Now, instead of having oxygen as one of the inputs of cellular respiration, let's try sticking oxygen's close cousin, sulfur, into the equation to see what will happen.  As you can see below, the glucose on the left of the equation remains unaffected, as does the carbon dioxide output on the right of the equation.  But instead of having water (H2O) as another one of the outputs, we now see a molecule with the formula H2S.  Instead of forming water (hydrogen oxide), we have now formed a closely related molecule, hydrogen sulfide.  In swamps, large amounts of organic material leads to lots of bacteria and bacterial decomposition, which in turn can lead to lots of the oxygen being used up in the water.  That's when these bacteria start using sulfur to make their energy, producing hydrogen sulfide, with that characteristic rotten egg smell.  Even with this sulfur replacement, sometimes the bacteria just can't keep up with the amount of vegetation that is deposited in the swamp, and the organic material builds up.  If the rate at which the vegetation accumulates exceeds the rate which the bacteria can decompose the vegetation, then you have coal formation potential sometime in the future.

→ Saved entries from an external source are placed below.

-- ==== Sys2Proof/Syntax.lean ====
section
/-! DEFINITION. The names of the spec as types: the states of the two units (10_state.md R21, R27), the four
operation codes (30_encoding.md R66), and the instruction type, one constructor per row of opcode_table.json
(30_encoding.md R70, R71). -/

namespace Sys2Proof

/-- The decoder's five states (10_state.md R21). The encodings 101, 110 and 111 name no state (R67). -/
inductive DecState where
  /-- `Idle`: waiting for the first header byte. -/
  | idle
  /-- `Header2`: waiting for the second header byte. -/
  | header2
  /-- `HeaderOk`: the next byte is `LEN`. -/
  | headerOk
  /-- `Receiving`: accumulating payload bytes. -/
  | receiving
  /-- `WaitCSum`: the next byte is the checksum. -/
  | waitCSum
  deriving DecidableEq, Repr

/-- The encoder's two states (10_state.md R27). -/
inductive EncState where
  /-- `EIdle`: no frame is being encoded. -/
  | eIdle
  /-- `EPayload`: header and length are out, payload bytes are expected. -/
  | ePayload
  deriving DecidableEq, Repr

/-- The four operation codes, all assigned (30_encoding.md R66). -/
inductive OpCode where
  | rx
  | encStart
  | encData
  | reset
  deriving DecidableEq, Repr

/-- One constructor per row of the opcode table (30_encoding.md R70, R71). The argument is the row's `DATA` byte
where the row's mask leaves it open. -/
inductive Instr where
  /-- `D_IDLE_SYNC1` (41_decoder.md R91); `DATA` is fixed to 0x55. -/
  | dIdleSync1
  /-- `D_IDLE_OTHER` (R92). -/
  | dIdleOther (b : Byte)
  /-- `D_H2_SYNC2` (R93); `DATA` is fixed to 0xAA. -/
  | dH2Sync2
  /-- `D_H2_OTHER` (R94). -/
  | dH2Other (b : Byte)
  /-- `D_HOK_LEN_PAYLOAD` (R95). -/
  | dHokLenPayload (b : Byte)
  /-- `D_HOK_LEN_EMPTY` (R96). -/
  | dHokLenEmpty (b : Byte)
  /-- `D_RECV_MORE` (R97). -/
  | dRecvMore (b : Byte)
  /-- `D_RECV_LAST` (R98). -/
  | dRecvLast (b : Byte)
  /-- `D_WAIT_MATCH` (R99). -/
  | dWaitMatch (b : Byte)
  /-- `D_WAIT_MISMATCH` (R100). -/
  | dWaitMismatch (b : Byte)
  /-- `E_START` (42_encoder.md R111); `n` is the payload length. -/
  | eStart (n : Byte)
  /-- `E_START_EMPTY` (R112); `DATA` is fixed to 0. -/
  | eStartEmpty
  /-- `E_START_BUSY` (R113). -/
  | eStartBusy (n : Byte)
  /-- `E_START_RANGE` (R114). -/
  | eStartRange (n : Byte)
  /-- `E_DATA_MORE` (R115). -/
  | eDataMore (b : Byte)
  /-- `E_DATA_LAST` (R116). -/
  | eDataLast (b : Byte)
  /-- `E_DATA_IDLE` (R117). -/
  | eDataIdle (b : Byte)
  /-- `RESET` (43_control.md R125); `DATA` is ignored, every value resets. -/
  | reset (data : Byte)
  deriving DecidableEq, Repr

end Sys2Proof
end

Let's take this one step further.  In normal respiration, where oxygen is one of the inputs and water (H2O) is one of the outputs, carbon dioxide (CO2) is another one of the outputs.  If animals and bacteria keep using up oxygen and turning it into carbon dioxide, why haven't we run out of oxygen?  Will we run out one day?  Fortunately, for the time being, plants have got our back, by undergoing a process called photosynthesis.  Photosynthesis is almost the exact opposite of respiration: carbon dioxide and water are the inputs, and glucose and oxygen are the outputs.  However, unlike respiration, light is one of the inputs of photosynthesis.  In the 1700s, a man named Joseph Priestly did experiments in which he sealed a mouse in a jar, and waited to see what happened.  The mouse, as you could probably predict, suffocated and died.  It used up its oxygen to create energy (as well as carbon dioxide), and eventually ran out of oxygen.  (This is why it's important not to put animals into completely sealed jars with no airflow, as they will suffocate.)  However, if he put a plant into the same jar as the mouse, the mouse didn't suffocate.  We now know that is because, as the mouse used up the oxygen, creating carbon dioxide, the plant would use the carbon dioxide, ultimately creating more oxygen.
As you probably know, plants need light to survive, and as we mentioned before, that's because light is one of the inputs of photosynthesis.  No light, no photosynthesis.  No photosynthesis, your plant dies.  For many years, scientists assumed that all life on Earth was directly dependent on the Sun for its energy.  That is, until 1977, when scientists discovered entire communities of biological organisms living thousands of meters beneath the surface of the ocean, too far from any sunlight to undergo photosynthesis.  So what was going on?  How were these communities able to survive without access to the sunlight?
A picture of one of the hydrothermal vent communities.  Photo Credit: NOAA
Hydrothermal vents are essentially underwater hot springs that form along tectonic boundaries thousands of meters beneath the surface of the ocean.  These underwater vents spew different compounds containing sulfur into the surrounding water, just like aboveground geysers do, too.  (If you have ever been to Yellowstone National Park, then you might even remember the rotten egg smell.)  Some bacteria that surround these vents are actually able to use these sulfur-containing compounds to create the energy needed to undergo a process similar to photosynthesis, called chemosynthesis (consult the equation below).  Chemosynthesis is very similar to photosynthesis, with a few key differences, the biggest difference being the sulfur reactions vs. sunlight as one of the inputs.  You can also see that, instead of having water (H2O) as an input like in photosynthesis, chemosynthesis instead uses hydrogen sulfide (H2S) as an input.  Then, instead of producing oxygen, the chemosynthetic organisms produce water and sulfur.  You can compare it to the oxygen-poor respiration equation that we talked about with the swamps, and see that it is similar to that equation as well, simply flipped around.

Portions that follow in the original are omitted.